◆ Task item
Reproduce all the material verbatim, down to the last line.

*-*-*

/-! ### The check and the frame (R189, Table 12-1) -/

/-- One bit of the check register: shift left, and the polynomial 0x1021 when the top bit falls out. -/
def crcBit (r : Half) : Half :=
  if r.msb then (r <<< 1) ^^^ 0x1021#16 else r <<< 1

/-- One byte enters the check register, most significant bit first (R189). -/
def crcByte (r : Half) (b : Byte) : Half :=
  crcBit (crcBit (crcBit (crcBit (crcBit (crcBit (crcBit (crcBit (r ^^^ (b.setWidth 16 <<< 8)))))))))

/-- The check of R189: initial value 0xFFFF, no final inversion. -/
def crc16 (bytes : List Byte) : Half := bytes.foldl crcByte 0xFFFF#16

/-- A frame's fields (Table 12-1). -/
structure Frame where
  addr : Byte
  kind : Byte
  control : Byte
  payload : List Byte
  deriving DecidableEq, Repr

/-- The bytes a check covers: address through last payload byte (R189). -/
def Frame.covered (f : Frame) : List Byte :=
  f.addr :: f.kind :: f.control :: BitVec.ofNat 8 f.payload.length :: f.payload

/-- The frame as sent: start 0xA5, the covered bytes, the check high byte first (Table 12-1, R189). -/
def Frame.bytes (f : Frame) : List Byte :=
  0xA5#8 :: (f.covered ++ halfBytes (crc16 f.covered))

/-! ### The receiver (R2) -/

/-- What a receiver sees: a character with its parity and stop bit, or an idle gap longer than two
character times. -/
inductive RxEvent
  | char (byte : Byte) (parityOk stopOk : Bool)
  | idle
  deriving DecidableEq, Repr

/-- The levels of one character on a line, first bit first (R1, R175): a start bit 0, eight data bits least
significant first, the even parity bit and a stop bit 1. -/
def charBits (b : Byte) : List Bool :=
  let data := (List.range 8).map b.getLsbD
  false :: data ++ [data.foldl xor false, true]

/-- The character that eleven sampled levels make (R1, R2): none without a start bit. -/
def charOf (bits : List Bool) : Option RxEvent :=
  match bits with
  | [false, b0, b1, b2, b3, b4, b5, b6, b7, parity, stop] =>
    let data := [b0, b1, b2, b3, b4, b5, b6, b7]
    some (.char (BitVec.ofBoolListLE data) (parity == data.foldl xor false) stop)
  | _ => none

/-- How a frame ends at the receiver (R2). -/
inductive RxResult
  | good (frame : Frame)
  | badCheck
  | abandoned (cause : AbandonCause)
  deriving DecidableEq, Repr

/-- The receiver: looking for a start character, or inside a frame with the characters after it. -/
inductive RxState
  | hunting
  | inside (got : List Byte)
  deriving DecidableEq, Repr

/-- The frame that complete characters after the start character make, judged by its check (R2, R189). -/
def judgeFrame (got : List Byte) : RxResult :=
  let n := got.length - 2
  let body := got.take n
  if got.drop n = halfBytes (crc16 body) then
    .good { addr := byteAt got 0, kind := byteAt got 1, control := byteAt got 2, payload := body.drop 4 }
  else .badCheck

/-- One event at the receiver (R2). A start character counts only if its own parity and stop bit are
right (DEDUCED, log entry 4). The gap rule does not apply before the start character. A character with two faults is
judged for its stop bit, then its parity, then its length (DESIGN CHOICE, log entry 38). -/
def rxStep (st : RxState) (e : RxEvent) : RxState × Option RxResult :=
  match st, e with
  | .hunting, .idle => (.hunting, none)
  | .hunting, .char b p s => if b = 0xA5#8 ∧ p = true ∧ s = true then (.inside [], none) else (.hunting, none)
  | .inside _, .idle => (.hunting, some (.abandoned .gap))
  | .inside got, .char b p s =>
    if s = false then (.hunting, some (.abandoned .stopBit))
    else if p = false then (.hunting, some (.abandoned .parity))
    else if got.length = 3 ∧ b.toNat > Config.payloadMax then (.hunting, some (.abandoned .length))
    else
      let got' := got ++ [b]
      if 4 ≤ got'.length ∧ got'.length = (byteAt got' 3).toNat + 6 then (.hunting, some (judgeFrame got'))
      else (.inside got', none)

*-*-*

◆ Answer to the problem
/-! ### The check and the frame (R189, Table 12-1) -/

/-- One bit of the check register: shift left, and the polynomial 0x1021 when the top bit falls out. -/
def crcBit (r : Half) : Half :=
  if r.msb then (r <<< 1) ^^^ 0x1021#16 else r <<< 1

/-- One byte enters the check register, most significant bit first (R189). -/
def crcByte (r : Half) (b : Byte) : Half :=
  crcBit (crcBit (crcBit (crcBit (crcBit (crcBit (crcBit (crcBit (r ^^^ (b.setWidth 16 <<< 8)))))))))

/-- The check of R189: initial value 0xFFFF, no final inversion. -/
def crc16 (bytes : List Byte) : Half := bytes.foldl crcByte 0xFFFF#16

/-- A frame's fields (Table 12-1). -/
structure Frame where
  addr : Byte
  kind : Byte
  control : Byte
  payload : List Byte
  deriving DecidableEq, Repr

/-- The bytes a check covers: address through last payload byte (R189). -/
def Frame.covered (f : Frame) : List Byte :=
  f.addr :: f.kind :: f.control :: BitVec.ofNat 8 f.payload.length :: f.payload

/-- The frame as sent: start 0xA5, the covered bytes, the check high byte first (Table 12-1, R189). -/
def Frame.bytes (f : Frame) : List Byte :=
  0xA5#8 :: (f.covered ++ halfBytes (crc16 f.covered))

/-! ### The receiver (R2) -/

/-- What a receiver sees: a character with its parity and stop bit, or an idle gap longer than two
character times. -/
inductive RxEvent
  | char (byte : Byte) (parityOk stopOk : Bool)
  | idle
  deriving DecidableEq, Repr

/-- The levels of one character on a line, first bit first (R1, R175): a start bit 0, eight data bits least
significant first, the even parity bit and a stop bit 1. -/
def charBits (b : Byte) : List Bool :=
  let data := (List.range 8).map b.getLsbD
  false :: data ++ [data.foldl xor false, true]

/-- The character that eleven sampled levels make (R1, R2): none without a start bit. -/
def charOf (bits : List Bool) : Option RxEvent :=
  match bits with
  | [false, b0, b1, b2, b3, b4, b5, b6, b7, parity, stop] =>
    let data := [b0, b1, b2, b3, b4, b5, b6, b7]
    some (.char (BitVec.ofBoolListLE data) (parity == data.foldl xor false) stop)
  | _ => none

/-- How a frame ends at the receiver (R2). -/
inductive RxResult
  | good (frame : Frame)
  | badCheck
  | abandoned (cause : AbandonCause)
  deriving DecidableEq, Repr

/-- The receiver: looking for a start character, or inside a frame with the characters after it. -/
inductive RxState
  | hunting
  | inside (got : List Byte)
  deriving DecidableEq, Repr

/-- The frame that complete characters after the start character make, judged by its check (R2, R189). -/
def judgeFrame (got : List Byte) : RxResult :=
  let n := got.length - 2
  let body := got.take n
  if got.drop n = halfBytes (crc16 body) then
    .good { addr := byteAt got 0, kind := byteAt got 1, control := byteAt got 2, payload := body.drop 4 }
  else .badCheck

/-- One event at the receiver (R2). A start character counts only if its own parity and stop bit are
right (DEDUCED, log entry 4). The gap rule does not apply before the start character. A character with two faults is
judged for its stop bit, then its parity, then its length (DESIGN CHOICE, log entry 38). -/
def rxStep (st : RxState) (e : RxEvent) : RxState × Option RxResult :=
  match st, e with
  | .hunting, .idle => (.hunting, none)
  | .hunting, .char b p s => if b = 0xA5#8 ∧ p = true ∧ s = true then (.inside [], none) else (.hunting, none)
  | .inside _, .idle => (.hunting, some (.abandoned .gap))
  | .inside got, .char b p s =>
    if s = false then (.hunting, some (.abandoned .stopBit))
    else if p = false then (.hunting, some (.abandoned .parity))
    else if got.length = 3 ∧ b.toNat > Config.payloadMax then (.hunting, some (.abandoned .length))
    else
      let got' := got ++ [b]
      if 4 ≤ got'.length ∧ got'.length = (byteAt got' 3).toNat + 6 then (.hunting, some (judgeFrame got'))
      else (.inside got', none)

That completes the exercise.